## What you will do
Copy word for word, please, the lines of the entries below running from the one containing "only_sub (cmdTriadStatus_touch b" to the one containing "only_sub (cmdFeedStatus_touch b", both ends included.

## Extracted records

-- ==== Sys2Proof/Laws/Commands.lean ====
section
/-! SUPPORT. Which parts of the state each command can change, composed from the lemmas of its
operations. -/

namespace Sys2Proof.Machine

-- One proof at a time: hundreds at once would need more threads than memory allows.
set_option Elab.async false

/-- The next state of an outcome differs from `s` in these parts at most. -/
def touched (o : Out) (s : State) (l : List Part) : Prop := ∀ t, o = .next t → t.onlyChanges s l
theorem touched_go {s u : State} {l : List Part} (h : u.onlyChanges s l) : touched (go u) s l := by
  intro t ht
  cases ht
  exact only_trans h (only_sub (State.pins_touch u) rfl)
theorem commands_touch (c : Cmd) (h : c ∈ commands) : ∀ b s, (c.run b s).st.onlyChanges s allParts := by
  rcases List.mem_append.1 h with h | h
  · exact (List.forall_mem_cons.2 ⟨fun b s => only_sub (cmdIdentify_touch b s) rfl,
    (List.forall_mem_cons.2 ⟨fun b s => only_sub (cmdTallyRead_touch b s) rfl,
    (List.forall_mem_cons.2 ⟨fun b s => only_sub (cmdDaybookRead_touch b s) rfl,
    (List.forall_mem_cons.2 ⟨fun b s => only_sub (cmdStage_touch b s) rfl,
    (List.forall_mem_cons.2 ⟨fun b s => only_sub (cmdCommit_touch b s) rfl,
    (List.forall_mem_cons.2 ⟨fun b s => only_sub (cmdActivate_touch b s) rfl,
    (List.forall_mem_cons.2 ⟨fun b s => only_sub (cmdActAt_touch b s) rfl,
    (List.forall_mem_cons.2 ⟨fun b s => only_sub (cmdMacConfig_touch b s) rfl,
    (List.forall_mem_cons.2 ⟨fun b s => only_sub (cmdMdio_touch b s) rfl,
    (List.forall_mem_cons.2 ⟨fun b s => only_sub (cmdLedgerRead_touch b s) rfl,
    (List.forall_mem_cons.2 ⟨fun b s => only_sub (cmdPortRead_touch b s) rfl,
    (List.forall_mem_cons.2 ⟨fun b s => only_sub (cmdPortWrite_touch b s) rfl,
    (List.forall_mem_cons.2 ⟨fun b s => only_sub (cmdPdRing_touch b s) rfl,
    (List.forall_mem_cons.2 ⟨fun b s => only_sub (cmdInaugConfig_touch b s) rfl,
    (List.forall_mem_cons.2 ⟨fun b s => only_sub (cmdInaugStatus_touch b s) rfl,
    (List.forall_mem_cons.2 ⟨fun b s => only_sub (cmdTimeConfig_touch b s) rfl,
    (List.forall_mem_cons.2 ⟨fun b s => only_sub (cmdTimeStatus_touch b s) rfl,
    (List.forall_mem_cons.2 ⟨fun b s => only_sub (cmdRestep_touch b s) rfl,
    (List.forall_mem_cons.2 ⟨fun b s => only_sub (cmdCanWrite_touch b s) rfl,
    (List.forall_mem_cons.2 ⟨fun b s => only_sub (cmdCanRead_touch b s) rfl,
    (List.forall_mem_cons.2 ⟨fun b s => only_sub (cmdCanCancel_touch b s) rfl,
    (List.forall_mem_cons.2 ⟨fun b s => only_sub (cmdCanRecover_touch b s) rfl,
    (List.forall_mem_cons.2 ⟨fun b s => only_sub (cmdCanStatus_touch b s) rfl, fun _ h => absurd h List.not_mem_nil⟩)⟩)⟩)⟩)⟩)⟩)⟩)⟩)⟩)⟩)⟩)⟩)⟩)⟩)⟩)⟩)⟩)⟩)⟩)⟩)⟩)⟩)⟩ : ∀ c ∈ _, ∀ b s, (Cmd.run c b s).st.onlyChanges s allParts) c h
  · exact (List.forall_mem_cons.2 ⟨fun b s => only_sub (cmdWakeConfig_touch b s) rfl,
    (List.forall_mem_cons.2 ⟨fun b s => only_sub (cmdSleep_touch b s) rfl,
    (List.forall_mem_cons.2 ⟨fun b s => only_sub (cmdMeasRead_touch b s) rfl,
    (List.forall_mem_cons.2 ⟨fun b s => only_sub (cmdMeasWheel_touch b s) rfl,
    (List.forall_mem_cons.2 ⟨fun b s => only_sub (cmdTriadStatus_touch b s) rfl,
    (List.forall_mem_cons.2 ⟨fun b s => only_sub (cmdTriadRestart_touch b s) rfl,
    (List.forall_mem_cons.2 ⟨fun b s => only_sub (cmdTwinConfig_touch b s) rfl,
    (List.forall_mem_cons.2 ⟨fun b s => only_sub (cmdTwinStatus_touch b s) rfl,
    (List.forall_mem_cons.2 ⟨fun b s => only_sub (cmdTwinDrill_touch b s) rfl,
    (List.forall_mem_cons.2 ⟨fun b s => only_sub (cmdFeedStatus_touch b s) rfl,
    (List.forall_mem_cons.2 ⟨fun b s => only_sub (cmdLehrConfig_touch b s) rfl,
    (List.forall_mem_cons.2 ⟨fun b s => only_sub (cmdLehrReport_touch b s) rfl,
    (List.forall_mem_cons.2 ⟨fun b s => only_sub (cmdBridgeConfig_touch b s) rfl,
    (List.forall_mem_cons.2 ⟨fun b s => only_sub (cmdFlbRead_touch b s) rfl,
    (List.forall_mem_cons.2 ⟨fun b s => only_sub (cmdFlbWrite_touch b s) rfl,
    (List.forall_mem_cons.2 ⟨fun b s => only_sub (cmdDishonourRead_touch b s) rfl,
    (List.forall_mem_cons.2 ⟨fun b s => only_sub (cmdPin_touch b s) rfl,
    (List.forall_mem_cons.2 ⟨fun b s => only_sub (cmdEnrol_touch b s) rfl,
    (List.forall_mem_cons.2 ⟨fun b s => only_sub (cmdWarrant_touch b s) rfl,
    (List.forall_mem_cons.2 ⟨fun b s => only_sub (cmdAttest_touch b s) rfl,
    (List.forall_mem_cons.2 ⟨fun b s => only_sub (cmdLinkPolicy_touch b s) rfl,
    (List.forall_mem_cons.2 ⟨fun b s => only_sub (cmdFwStage_touch b s) rfl,
    (List.forall_mem_cons.2 ⟨fun b s => only_sub (cmdFwSwap_touch b s) rfl,
    (List.forall_mem_cons.2 ⟨fun b s => only_sub (cmdSeedArm_touch b s) rfl,
    (List.forall_mem_cons.2 ⟨fun b s => only_sub (cmdSeedClear_touch b s) rfl, fun _ h => absurd h List.not_mem_nil⟩)⟩)⟩)⟩)⟩)⟩)⟩)⟩)⟩)⟩)⟩)⟩)⟩)⟩)⟩)⟩)⟩)⟩)⟩)⟩)⟩)⟩)⟩)⟩)⟩ : ∀ c ∈ _, ∀ b s, (Cmd.run c b s).st.onlyChanges s allParts) c h
theorem ring_touch : ∀ s, (ring s).onlyChanges s [.mailbox, .interrupts, .clock, .tallies, .daybook, .outputs, .system, .flash, .feeds, .lehr, .parison, .trackers, .pace, .gaffer, .ports, .fabric, .store, .inaug, .time, .can, .sleep, .measure, .triad, .twin, .bridge, .vault, .seeds] := by
  intro s
  refine State.ringReq_touch _ _ (fun o c h => commands_touch c ?_) rfl
  exact List.mem_of_find?_eq_some h
theorem execWakeAlarm_touch : ∀ x0 s, touched (execWakeAlarm x0 s) s [.tallies, .can, .sleep] := by
  intro x0 s
  unfold execWakeAlarm
  conv => zeta
  with_reducible refine touched_go ?_
  with_reducible refine only_ite ?_ ?_
  with_reducible refine only_step ?_ (State.wakeReq_touch _ _ _)
  with_reducible refine only_step ?_ (State.elapse_touch _ _)
  with_reducible exact only_refl _ _
  with_reducible refine only_step ?_ (State.elapse_touch _ _)
  with_reducible exact only_refl _ _

theorem execMbSeedArm_touch : ∀ x0 x1 s, touched (execMbSeedArm x0 x1 s) s [.mailbox, .interrupts, .tallies, .daybook, .outputs, .flash, .pace, .gaffer, .vault, .seeds] := by
  intro x0 x1 s
  unfold execMbSeedArm
  conv => zeta
  with_reducible refine touched_go ?_
  exact only_trans (only_sub (State.elapse_touch _ _) rfl) (State.submit_touch _ _ _ (fun b v => only_sub (cmdSeedArm_touch b v) rfl) rfl)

## Written answer
    (List.forall_mem_cons.2 ⟨fun b s => only_sub (cmdTriadStatus_touch b s) rfl,
    (List.forall_mem_cons.2 ⟨fun b s => only_sub (cmdTriadRestart_touch b s) rfl,
    (List.forall_mem_cons.2 ⟨fun b s => only_sub (cmdTwinConfig_touch b s) rfl,
    (List.forall_mem_cons.2 ⟨fun b s => only_sub (cmdTwinStatus_touch b s) rfl,
    (List.forall_mem_cons.2 ⟨fun b s => only_sub (cmdTwinDrill_touch b s) rfl,
    (List.forall_mem_cons.2 ⟨fun b s => only_sub (cmdFeedStatus_touch b s) rfl,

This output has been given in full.